Courtney Baker received heartbreaking news during her pregnancy: her baby had Down syndrome.
Feeling “terrified, anxious and in complete despair,” the mum-to-be sought help from a prenatal specialist.
Only, instead of the advice she expected to receive, Baker was “repeatedly” told to get an abortion. However, Baker ultimately decided to keep the child — a little girl she named Emersyn, or Emmy.
More than a year after Emmy’s birth, Baker decided to mail an emotional letter to the prenatal specialist. She shared the letter on the Facebook page of Parker Myles, a blog about raising children with Down syndrome.
Baker wrote that Emmy has become an integral part of her family, and that she is still “perfect” despite her condition.
Here is the full letter:
A friend recently told me of when her prenatal specialist would see her child during her sonograms, he would comment, “He’s perfect.” Once her son was born with Down syndrome, she visited that same doctor. He looked at her little boy and said, “I told you. He’s perfect.”
Her story tore me apart. While I was so grateful for my friend’s experience, it filled me with such sorrow because of what I should have had. I wish you would have been that doctor.
I came to you during the most difficult time in my life. I was terrified, anxious and in complete despair. I didn’t know the truth yet about my baby, and that’s what I desperately needed from you. But instead of support and encouragement, you suggested we terminate our child. I told you her name, and you asked us again if we understood how low our quality of life would be with a child with Down syndrome. You suggested we reconsider our decision to continue the pregnancy.
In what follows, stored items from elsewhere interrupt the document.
/-- Control transfer (R35, R37, R63, R91 to R93). BRA and CALL go to the target of the instruction, BRA.R, CALL.R and RET to the address
in the source; CALL and CALL.R first write the address of the next instruction to the destination pair; a target at or below
the branch marks the set, so does YIELD; lanes that do not act go on. A target that is no multiple of 8 raises MISALIGNED. EXIT
is ready once no access, buffered store or remote request of the acting threads is left (assumption 36); it ends them, and the last exit
of a group whose engine commands are complete releases its slot. -/
def Obligations.ControlResults : Prop :=
  ∀ (x : Issue) (s : State) (set act : List Nat),
    let g := grp s x.core x.gslot
    let near : W64 := match x.f.long with
      | some i => i
      | none => x.pc + 8 * (x.f.srca ++ x.f.srcb ++ x.f.srcc : BitVec 24).signExtend 64
    let far := fun k => (BitVec.ofNat 64 (regVal g k x.f.ua x.f.srca.toNat 2) : W64)
    (∀ e ∈ ([(.bra x, shBra, false, fun _ => near), (.braR x, shBraR, false, far), (.call x, shCall, true, fun _ => near),
        (.callR x, shCallR, true, far), (.ret x, shBraR, false, far)] : List (Instr × Shape × Bool × (Nat → W64))),
      let (i, sh, link, target) := e
      Issues sh true x s set act →
      ((∀ k ∈ act, (target k).toNat % 8 = 0) →
        ∃ t, exec i s = .next t ∧ OnlyGroup x s t ∧ OnlyRegs x s t ∧ UniKept x s t ∧ PredKept x [] none s t ∧
          VecKept x act (if link then x.f.dst.toNat else 255) 2 s t ∧
          (∀ k < 32, ((grp t x.core x.gslot).thr k).stat = (g.thr k).stat ∧ ((grp t x.core x.gslot).thr k).pc =
            if k ∈ act then target k else if k ∈ set then x.pc + insLen x.f else (g.thr k).pc) ∧
          ∀ k ∈ act, (((grp t x.core x.gslot).thr k).mark = decide ((target k).toNat ≤ x.pc.toNat)) ∧
            (link = true → x.f.dst.toNat ≠ 255 → (grp t x.core x.gslot).v64 k x.f.dst.toNat = x.pc + insLen x.f)) ∧
      (act ≠ [] → (∀ k ∈ act, (target k).toNat % 8 ≠ 0) →
        ∃ t, exec i s = .next t ∧ (grp t x.core x.gslot).stopped = true ∧ (grp t x.core x.gslot).vreg = g.vreg ∧
          (∀ k ∈ act, ((grp t x.core x.gslot).thr k).pc = x.pc) ∧
          ∃ r : FaultRec, (core t x.core).faults = (core s x.core).faults ++ [r] ∧ r.kind = 3 ∧ r.mask = maskOf act)) ∧
    (Issues shNone true x s set act → act ≠ [] →
      (∃ t, exec (.yield x) s = .next t ∧ OnlyGroup x s t ∧ OnlyRegs x s t ∧ MovesOn x set s t ∧ VecKept x [] 255 0 s t ∧
        UniKept x s t ∧ PredKept x [] none s t ∧ ∀ k ∈ set, ((grp t x.core x.gslot).thr k).mark = true) ∧
      (lanesDone s x = false → exec (.exit_ x) s = .next s) ∧
      ((∀ e ∈ g.sb, e.th ∉ act) → (∀ a ∈ g.accs, ∀ k ∈ act, a.mask.testBit k = false) →
        (∀ r ∈ groupReqs s x.core x.gslot, ∀ k ∈ act, r.owner ≠ .store x.core x.gslot k) →
        ∃ t, exec (.exit_ x) s = .next t ∧ Touches [.cores, .ctr, .box, .streams, .regs] s t ∧
        (∀ k ∈ act, ((grp t x.core x.gslot).thr k).stat = .exited) ∧
        ((∀ k, k < g.threads.length → k ∈ act ∨ (g.thr k).stat = .exited) →
          mxPending (core s x.core) x.gslot = 0 → tmPending (core s x.core) x.gslot = 0 → (grp t x.core x.gslot).occ = false)))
From that first visit, we dreaded our appointments. The most difficult time in my life was made nearly unbearable because you never told me the truth.
My child was perfect.
I’m not angry. I’m not bitter. I’m really just sad. I’m sad the tiny beating hearts you see every day don’t fill you with a perpetual awe. I’m sad the intricate details and the miracle of those sweet little fingers and toes, lungs and eyes and ears don’t always give you pause. I’m sad you were so very wrong to say a baby with Down syndrome would decrease our quality of life. And I’m heartbroken you might have said that to a mummy even today. But I’m mostly sad you’ll never have the privilege of knowing my daughter, Emersyn.
Because, you see, Emersyn has not only added to our quality of life, she’s touched the hearts of thousands. She’s given us a purpose and a joy that is impossible to express. She’s given us bigger smiles, more laughter and sweeter kisses than we’ve ever known. She’s opened our eyes to true beauty and pure love.
So my prayer is that no other mummy will have to go through what I did. My prayer is that you, too, will now see true beauty and pure love with every sonogram. And my prayer is when you see that next baby with Down syndrome lovingly tucked in her mother’s womb, you will look at that mummy and see me then tell her the truth: “Your child is absolutely perfect.”